- Task to complete -
The entries below hold a line with "calibration width. -/" and a line with "idleHigh.params.packetStartTicks < (tickDiff 6000". Return those lines and all that lie between them, exactly and only.

- Supplied entries -
——————

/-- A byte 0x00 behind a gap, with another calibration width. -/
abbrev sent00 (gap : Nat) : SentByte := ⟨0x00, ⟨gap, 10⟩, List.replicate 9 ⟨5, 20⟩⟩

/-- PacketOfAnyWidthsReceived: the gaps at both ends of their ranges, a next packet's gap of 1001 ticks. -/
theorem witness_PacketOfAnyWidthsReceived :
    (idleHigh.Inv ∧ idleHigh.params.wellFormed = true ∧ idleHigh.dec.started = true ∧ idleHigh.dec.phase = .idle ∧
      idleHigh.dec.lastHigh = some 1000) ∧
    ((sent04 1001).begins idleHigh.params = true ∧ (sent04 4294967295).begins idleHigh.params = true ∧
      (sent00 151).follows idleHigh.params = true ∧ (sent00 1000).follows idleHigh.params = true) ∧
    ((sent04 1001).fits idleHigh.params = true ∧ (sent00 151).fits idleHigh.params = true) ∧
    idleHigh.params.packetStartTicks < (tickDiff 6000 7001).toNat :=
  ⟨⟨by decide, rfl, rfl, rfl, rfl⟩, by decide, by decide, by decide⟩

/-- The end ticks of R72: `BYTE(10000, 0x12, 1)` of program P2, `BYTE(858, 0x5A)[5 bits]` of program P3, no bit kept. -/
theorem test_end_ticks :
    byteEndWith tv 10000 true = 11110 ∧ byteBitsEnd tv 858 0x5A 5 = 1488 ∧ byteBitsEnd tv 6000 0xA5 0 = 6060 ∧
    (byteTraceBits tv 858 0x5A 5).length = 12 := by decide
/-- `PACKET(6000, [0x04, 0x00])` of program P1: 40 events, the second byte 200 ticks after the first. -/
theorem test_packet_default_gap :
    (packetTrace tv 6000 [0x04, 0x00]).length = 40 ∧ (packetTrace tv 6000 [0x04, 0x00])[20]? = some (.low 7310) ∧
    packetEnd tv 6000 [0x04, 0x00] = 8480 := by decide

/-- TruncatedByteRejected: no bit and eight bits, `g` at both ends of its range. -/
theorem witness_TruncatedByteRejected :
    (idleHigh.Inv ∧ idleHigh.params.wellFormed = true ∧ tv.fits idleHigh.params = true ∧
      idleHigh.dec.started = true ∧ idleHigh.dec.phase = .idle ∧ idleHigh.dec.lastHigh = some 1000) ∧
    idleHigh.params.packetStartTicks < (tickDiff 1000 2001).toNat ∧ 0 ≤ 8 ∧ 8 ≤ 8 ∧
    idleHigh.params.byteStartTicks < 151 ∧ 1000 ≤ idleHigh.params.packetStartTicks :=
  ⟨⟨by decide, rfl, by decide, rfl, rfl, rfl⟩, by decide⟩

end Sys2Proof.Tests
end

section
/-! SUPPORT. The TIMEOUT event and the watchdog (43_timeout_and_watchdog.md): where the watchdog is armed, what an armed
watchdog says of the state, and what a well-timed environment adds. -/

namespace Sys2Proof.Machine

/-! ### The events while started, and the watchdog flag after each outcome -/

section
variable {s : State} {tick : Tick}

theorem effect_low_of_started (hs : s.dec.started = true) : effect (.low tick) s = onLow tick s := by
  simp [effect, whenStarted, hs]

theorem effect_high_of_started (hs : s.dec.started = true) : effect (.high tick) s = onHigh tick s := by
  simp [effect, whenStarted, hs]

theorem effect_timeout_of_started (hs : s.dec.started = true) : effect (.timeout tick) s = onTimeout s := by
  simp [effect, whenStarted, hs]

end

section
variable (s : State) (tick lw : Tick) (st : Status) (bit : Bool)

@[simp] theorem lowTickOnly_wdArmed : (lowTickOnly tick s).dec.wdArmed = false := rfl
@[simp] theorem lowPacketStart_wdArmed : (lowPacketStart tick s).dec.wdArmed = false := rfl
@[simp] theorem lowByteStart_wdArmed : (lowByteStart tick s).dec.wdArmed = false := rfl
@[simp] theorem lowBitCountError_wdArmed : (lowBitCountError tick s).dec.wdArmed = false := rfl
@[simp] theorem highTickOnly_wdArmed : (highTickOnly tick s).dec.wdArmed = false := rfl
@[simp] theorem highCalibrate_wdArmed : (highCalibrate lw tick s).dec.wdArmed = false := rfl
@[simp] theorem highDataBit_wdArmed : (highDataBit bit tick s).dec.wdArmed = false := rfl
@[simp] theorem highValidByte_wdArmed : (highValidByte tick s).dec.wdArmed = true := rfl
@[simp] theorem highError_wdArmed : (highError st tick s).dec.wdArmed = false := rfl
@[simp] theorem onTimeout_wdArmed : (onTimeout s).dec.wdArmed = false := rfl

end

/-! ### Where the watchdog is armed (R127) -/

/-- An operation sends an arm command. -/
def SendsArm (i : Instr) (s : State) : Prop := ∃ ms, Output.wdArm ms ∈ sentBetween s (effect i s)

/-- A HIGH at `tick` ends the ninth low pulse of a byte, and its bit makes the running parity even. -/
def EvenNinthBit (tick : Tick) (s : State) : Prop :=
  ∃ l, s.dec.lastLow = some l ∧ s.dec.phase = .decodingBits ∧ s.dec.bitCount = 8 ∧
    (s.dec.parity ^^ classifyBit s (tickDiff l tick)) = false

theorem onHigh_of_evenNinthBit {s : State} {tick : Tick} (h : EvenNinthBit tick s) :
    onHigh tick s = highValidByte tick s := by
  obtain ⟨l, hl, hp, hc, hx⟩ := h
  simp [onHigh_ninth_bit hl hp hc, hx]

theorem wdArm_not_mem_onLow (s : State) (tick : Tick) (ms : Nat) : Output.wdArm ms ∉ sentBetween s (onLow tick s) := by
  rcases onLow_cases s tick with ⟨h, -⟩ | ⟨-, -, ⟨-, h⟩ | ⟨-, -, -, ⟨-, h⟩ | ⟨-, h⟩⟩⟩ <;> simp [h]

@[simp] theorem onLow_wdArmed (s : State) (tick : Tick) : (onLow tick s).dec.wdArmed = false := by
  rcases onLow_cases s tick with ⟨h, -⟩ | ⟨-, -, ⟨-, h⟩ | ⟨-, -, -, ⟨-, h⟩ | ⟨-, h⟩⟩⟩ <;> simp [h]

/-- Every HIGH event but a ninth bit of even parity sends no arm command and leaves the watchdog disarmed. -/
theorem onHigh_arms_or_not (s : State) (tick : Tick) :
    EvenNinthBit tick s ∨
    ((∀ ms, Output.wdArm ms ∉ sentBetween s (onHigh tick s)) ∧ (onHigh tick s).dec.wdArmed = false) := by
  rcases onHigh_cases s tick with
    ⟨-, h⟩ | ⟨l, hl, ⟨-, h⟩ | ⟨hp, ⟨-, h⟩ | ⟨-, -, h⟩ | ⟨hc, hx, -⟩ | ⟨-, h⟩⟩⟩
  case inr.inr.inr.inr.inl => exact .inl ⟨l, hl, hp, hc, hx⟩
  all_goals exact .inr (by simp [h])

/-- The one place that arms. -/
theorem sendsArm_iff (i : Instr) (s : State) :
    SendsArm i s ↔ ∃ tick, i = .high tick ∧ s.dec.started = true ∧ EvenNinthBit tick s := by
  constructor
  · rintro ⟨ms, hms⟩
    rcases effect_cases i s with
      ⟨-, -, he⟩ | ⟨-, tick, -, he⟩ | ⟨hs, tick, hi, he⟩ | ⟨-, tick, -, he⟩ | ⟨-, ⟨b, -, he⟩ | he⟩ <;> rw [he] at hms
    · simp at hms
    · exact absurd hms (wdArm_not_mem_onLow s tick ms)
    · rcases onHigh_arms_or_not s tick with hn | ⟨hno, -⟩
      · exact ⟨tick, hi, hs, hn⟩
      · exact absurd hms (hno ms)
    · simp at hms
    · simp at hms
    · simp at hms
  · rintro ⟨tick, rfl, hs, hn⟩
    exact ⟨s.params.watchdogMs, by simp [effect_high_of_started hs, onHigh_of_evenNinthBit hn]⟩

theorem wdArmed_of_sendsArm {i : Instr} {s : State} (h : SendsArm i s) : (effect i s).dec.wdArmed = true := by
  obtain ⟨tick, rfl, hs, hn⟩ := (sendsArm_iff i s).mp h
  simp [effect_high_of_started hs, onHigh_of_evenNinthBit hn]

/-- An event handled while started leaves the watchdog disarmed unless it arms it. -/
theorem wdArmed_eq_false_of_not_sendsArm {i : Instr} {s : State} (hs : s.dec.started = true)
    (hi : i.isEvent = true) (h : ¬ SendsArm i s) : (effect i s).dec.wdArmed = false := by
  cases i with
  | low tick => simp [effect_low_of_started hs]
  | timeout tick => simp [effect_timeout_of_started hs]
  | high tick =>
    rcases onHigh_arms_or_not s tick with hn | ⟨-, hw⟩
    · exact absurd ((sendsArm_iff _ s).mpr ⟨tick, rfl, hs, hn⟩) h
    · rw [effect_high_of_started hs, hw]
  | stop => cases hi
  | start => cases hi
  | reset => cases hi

——————

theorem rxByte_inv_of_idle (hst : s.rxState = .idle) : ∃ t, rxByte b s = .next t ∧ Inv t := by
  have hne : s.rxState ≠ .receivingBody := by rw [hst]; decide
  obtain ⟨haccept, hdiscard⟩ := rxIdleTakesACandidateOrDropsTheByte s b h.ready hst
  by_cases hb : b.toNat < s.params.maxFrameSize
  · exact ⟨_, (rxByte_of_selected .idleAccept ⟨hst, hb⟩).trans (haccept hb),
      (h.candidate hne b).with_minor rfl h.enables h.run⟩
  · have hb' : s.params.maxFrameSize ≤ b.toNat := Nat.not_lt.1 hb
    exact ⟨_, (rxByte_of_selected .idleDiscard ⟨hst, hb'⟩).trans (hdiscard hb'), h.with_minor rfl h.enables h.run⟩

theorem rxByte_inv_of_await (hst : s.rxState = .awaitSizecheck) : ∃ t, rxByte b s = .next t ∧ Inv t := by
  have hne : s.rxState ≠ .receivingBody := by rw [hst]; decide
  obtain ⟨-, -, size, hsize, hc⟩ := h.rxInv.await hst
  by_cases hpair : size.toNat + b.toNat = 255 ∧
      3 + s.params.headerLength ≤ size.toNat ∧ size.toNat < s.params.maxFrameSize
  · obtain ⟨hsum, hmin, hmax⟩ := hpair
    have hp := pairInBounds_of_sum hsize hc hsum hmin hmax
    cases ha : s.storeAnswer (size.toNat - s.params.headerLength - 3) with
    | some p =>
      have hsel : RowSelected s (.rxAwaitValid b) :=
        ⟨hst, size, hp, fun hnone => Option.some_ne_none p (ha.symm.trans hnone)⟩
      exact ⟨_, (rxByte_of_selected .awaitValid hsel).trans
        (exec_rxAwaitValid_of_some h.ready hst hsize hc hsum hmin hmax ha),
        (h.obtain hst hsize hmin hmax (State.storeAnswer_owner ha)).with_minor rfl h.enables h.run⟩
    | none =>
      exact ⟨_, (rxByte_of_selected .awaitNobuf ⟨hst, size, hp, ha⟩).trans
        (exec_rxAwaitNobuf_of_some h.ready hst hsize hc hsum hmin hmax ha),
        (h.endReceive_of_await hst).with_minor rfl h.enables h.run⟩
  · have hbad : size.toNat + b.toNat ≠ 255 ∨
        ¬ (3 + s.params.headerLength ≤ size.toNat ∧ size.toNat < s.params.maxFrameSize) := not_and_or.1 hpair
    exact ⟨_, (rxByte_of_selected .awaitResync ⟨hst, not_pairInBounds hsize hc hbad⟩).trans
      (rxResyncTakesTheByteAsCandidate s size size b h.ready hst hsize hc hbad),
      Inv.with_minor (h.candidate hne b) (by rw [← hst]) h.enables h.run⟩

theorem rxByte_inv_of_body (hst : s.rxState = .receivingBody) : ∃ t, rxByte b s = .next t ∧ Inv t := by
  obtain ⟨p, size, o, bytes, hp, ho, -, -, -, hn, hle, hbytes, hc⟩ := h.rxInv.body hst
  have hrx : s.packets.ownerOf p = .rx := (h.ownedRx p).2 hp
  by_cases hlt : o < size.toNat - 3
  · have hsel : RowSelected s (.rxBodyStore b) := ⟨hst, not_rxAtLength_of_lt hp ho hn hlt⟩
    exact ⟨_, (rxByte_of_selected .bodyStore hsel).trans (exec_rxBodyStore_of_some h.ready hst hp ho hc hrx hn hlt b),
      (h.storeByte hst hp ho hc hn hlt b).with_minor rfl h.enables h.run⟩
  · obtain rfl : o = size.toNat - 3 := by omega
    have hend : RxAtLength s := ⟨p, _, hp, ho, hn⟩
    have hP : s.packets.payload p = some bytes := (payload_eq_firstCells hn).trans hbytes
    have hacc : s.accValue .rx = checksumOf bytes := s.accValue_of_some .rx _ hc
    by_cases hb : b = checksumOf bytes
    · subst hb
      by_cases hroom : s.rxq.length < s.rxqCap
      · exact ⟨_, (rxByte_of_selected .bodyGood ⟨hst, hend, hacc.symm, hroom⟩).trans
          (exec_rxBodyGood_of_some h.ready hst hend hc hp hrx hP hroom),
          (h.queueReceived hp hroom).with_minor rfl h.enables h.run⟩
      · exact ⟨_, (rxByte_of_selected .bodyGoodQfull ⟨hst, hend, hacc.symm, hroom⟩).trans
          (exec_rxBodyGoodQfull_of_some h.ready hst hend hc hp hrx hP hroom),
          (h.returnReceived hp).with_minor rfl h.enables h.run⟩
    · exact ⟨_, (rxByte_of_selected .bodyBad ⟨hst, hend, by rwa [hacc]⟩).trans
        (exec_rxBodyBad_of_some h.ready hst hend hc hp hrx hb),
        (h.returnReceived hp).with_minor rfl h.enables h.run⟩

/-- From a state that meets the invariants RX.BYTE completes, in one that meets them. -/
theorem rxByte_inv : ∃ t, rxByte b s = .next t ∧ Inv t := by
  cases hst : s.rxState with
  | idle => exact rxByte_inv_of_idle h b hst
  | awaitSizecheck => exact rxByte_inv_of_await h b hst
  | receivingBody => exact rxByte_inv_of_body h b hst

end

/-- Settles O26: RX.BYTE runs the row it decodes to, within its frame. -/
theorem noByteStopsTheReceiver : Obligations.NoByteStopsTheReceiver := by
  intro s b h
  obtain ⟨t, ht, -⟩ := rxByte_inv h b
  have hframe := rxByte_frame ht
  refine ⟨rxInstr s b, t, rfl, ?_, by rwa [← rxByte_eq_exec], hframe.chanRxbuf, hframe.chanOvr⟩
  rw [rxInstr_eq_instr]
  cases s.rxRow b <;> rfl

——————

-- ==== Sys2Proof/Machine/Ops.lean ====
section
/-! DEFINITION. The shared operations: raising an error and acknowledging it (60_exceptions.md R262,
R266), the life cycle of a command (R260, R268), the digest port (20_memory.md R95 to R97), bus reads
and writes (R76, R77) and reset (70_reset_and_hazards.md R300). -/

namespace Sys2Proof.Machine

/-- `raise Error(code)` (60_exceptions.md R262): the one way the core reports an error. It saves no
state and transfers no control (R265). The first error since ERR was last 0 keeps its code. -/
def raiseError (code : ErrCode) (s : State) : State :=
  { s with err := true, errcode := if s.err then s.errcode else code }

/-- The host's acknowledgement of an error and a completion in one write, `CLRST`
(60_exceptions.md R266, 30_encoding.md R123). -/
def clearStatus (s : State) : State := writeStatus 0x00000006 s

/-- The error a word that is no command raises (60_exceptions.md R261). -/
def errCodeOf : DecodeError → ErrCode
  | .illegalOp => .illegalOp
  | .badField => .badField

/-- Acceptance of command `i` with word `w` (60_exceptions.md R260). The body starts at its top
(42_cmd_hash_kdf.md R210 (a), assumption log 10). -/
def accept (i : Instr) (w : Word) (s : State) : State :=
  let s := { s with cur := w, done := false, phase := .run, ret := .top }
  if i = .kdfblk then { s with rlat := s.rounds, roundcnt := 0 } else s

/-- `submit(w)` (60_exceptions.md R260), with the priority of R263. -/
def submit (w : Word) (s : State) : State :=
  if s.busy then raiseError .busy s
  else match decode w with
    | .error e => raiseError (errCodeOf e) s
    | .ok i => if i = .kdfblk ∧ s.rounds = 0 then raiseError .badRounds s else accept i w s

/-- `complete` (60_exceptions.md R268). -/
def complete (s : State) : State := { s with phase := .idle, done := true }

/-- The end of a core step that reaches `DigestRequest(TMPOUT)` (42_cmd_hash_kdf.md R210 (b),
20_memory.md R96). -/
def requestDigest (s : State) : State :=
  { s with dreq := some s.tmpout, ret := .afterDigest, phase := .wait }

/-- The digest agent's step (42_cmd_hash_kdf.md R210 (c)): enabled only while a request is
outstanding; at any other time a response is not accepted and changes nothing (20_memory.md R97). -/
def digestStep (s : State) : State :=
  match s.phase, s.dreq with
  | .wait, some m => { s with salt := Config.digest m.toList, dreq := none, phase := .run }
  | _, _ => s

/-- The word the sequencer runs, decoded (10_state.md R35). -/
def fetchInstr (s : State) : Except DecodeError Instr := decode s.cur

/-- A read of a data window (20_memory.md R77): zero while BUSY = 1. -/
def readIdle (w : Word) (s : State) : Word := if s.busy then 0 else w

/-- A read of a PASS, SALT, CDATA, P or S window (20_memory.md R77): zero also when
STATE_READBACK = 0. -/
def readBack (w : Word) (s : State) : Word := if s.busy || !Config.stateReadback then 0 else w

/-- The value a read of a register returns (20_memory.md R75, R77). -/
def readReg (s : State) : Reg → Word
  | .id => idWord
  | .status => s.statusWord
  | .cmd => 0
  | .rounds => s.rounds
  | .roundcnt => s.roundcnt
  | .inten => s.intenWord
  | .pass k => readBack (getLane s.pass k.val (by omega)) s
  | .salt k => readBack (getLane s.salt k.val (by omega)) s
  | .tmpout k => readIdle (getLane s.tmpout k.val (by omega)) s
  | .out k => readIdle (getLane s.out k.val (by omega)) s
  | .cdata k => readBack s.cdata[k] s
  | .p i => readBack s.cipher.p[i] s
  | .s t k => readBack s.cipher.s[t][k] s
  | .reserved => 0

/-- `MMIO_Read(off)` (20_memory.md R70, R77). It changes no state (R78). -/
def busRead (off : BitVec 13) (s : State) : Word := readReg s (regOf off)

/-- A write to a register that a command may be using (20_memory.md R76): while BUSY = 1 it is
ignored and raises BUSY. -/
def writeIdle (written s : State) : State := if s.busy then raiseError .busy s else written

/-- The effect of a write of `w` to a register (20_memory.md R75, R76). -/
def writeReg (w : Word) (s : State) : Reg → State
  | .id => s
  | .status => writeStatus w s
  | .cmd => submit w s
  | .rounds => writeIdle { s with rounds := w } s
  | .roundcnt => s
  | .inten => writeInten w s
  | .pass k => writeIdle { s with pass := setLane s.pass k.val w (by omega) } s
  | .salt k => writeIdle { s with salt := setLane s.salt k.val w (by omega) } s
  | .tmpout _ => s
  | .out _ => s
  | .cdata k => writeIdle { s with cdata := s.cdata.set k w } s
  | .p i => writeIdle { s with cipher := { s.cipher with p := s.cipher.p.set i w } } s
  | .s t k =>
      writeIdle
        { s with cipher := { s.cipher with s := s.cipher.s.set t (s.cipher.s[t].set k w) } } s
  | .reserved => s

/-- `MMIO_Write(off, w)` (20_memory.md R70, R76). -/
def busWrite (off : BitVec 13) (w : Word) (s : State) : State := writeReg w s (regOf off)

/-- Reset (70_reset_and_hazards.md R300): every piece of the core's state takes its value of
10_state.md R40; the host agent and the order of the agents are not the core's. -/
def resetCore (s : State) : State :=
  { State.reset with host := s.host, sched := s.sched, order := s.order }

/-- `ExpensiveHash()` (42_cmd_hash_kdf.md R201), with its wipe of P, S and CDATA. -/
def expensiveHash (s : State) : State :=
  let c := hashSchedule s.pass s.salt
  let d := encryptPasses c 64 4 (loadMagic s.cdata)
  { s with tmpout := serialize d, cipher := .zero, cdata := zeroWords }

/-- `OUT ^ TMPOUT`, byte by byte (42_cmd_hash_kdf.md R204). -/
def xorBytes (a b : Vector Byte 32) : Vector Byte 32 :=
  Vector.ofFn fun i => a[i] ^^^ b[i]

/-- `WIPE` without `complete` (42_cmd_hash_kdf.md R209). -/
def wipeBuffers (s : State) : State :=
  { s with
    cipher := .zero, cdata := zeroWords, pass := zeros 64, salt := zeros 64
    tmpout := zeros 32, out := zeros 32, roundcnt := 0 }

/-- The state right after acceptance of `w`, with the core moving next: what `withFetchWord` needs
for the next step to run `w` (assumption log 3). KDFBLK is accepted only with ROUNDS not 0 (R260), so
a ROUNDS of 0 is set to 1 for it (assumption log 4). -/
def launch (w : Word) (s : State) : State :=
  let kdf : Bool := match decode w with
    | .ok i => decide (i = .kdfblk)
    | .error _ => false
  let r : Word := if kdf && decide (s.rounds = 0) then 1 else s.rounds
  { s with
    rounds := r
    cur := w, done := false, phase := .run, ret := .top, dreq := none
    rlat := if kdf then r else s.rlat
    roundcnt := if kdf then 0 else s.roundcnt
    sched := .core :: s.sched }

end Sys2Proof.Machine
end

——————

- Completed exercise -
/-- A byte 0x00 behind a gap, with another calibration width. -/
abbrev sent00 (gap : Nat) : SentByte := ⟨0x00, ⟨gap, 10⟩, List.replicate 9 ⟨5, 20⟩⟩

/-- PacketOfAnyWidthsReceived: the gaps at both ends of their ranges, a next packet's gap of 1001 ticks. -/
theorem witness_PacketOfAnyWidthsReceived :
    (idleHigh.Inv ∧ idleHigh.params.wellFormed = true ∧ idleHigh.dec.started = true ∧ idleHigh.dec.phase = .idle ∧
      idleHigh.dec.lastHigh = some 1000) ∧
    ((sent04 1001).begins idleHigh.params = true ∧ (sent04 4294967295).begins idleHigh.params = true ∧
      (sent00 151).follows idleHigh.params = true ∧ (sent00 1000).follows idleHigh.params = true) ∧
    ((sent04 1001).fits idleHigh.params = true ∧ (sent00 151).fits idleHigh.params = true) ∧
    idleHigh.params.packetStartTicks < (tickDiff 6000 7001).toNat :=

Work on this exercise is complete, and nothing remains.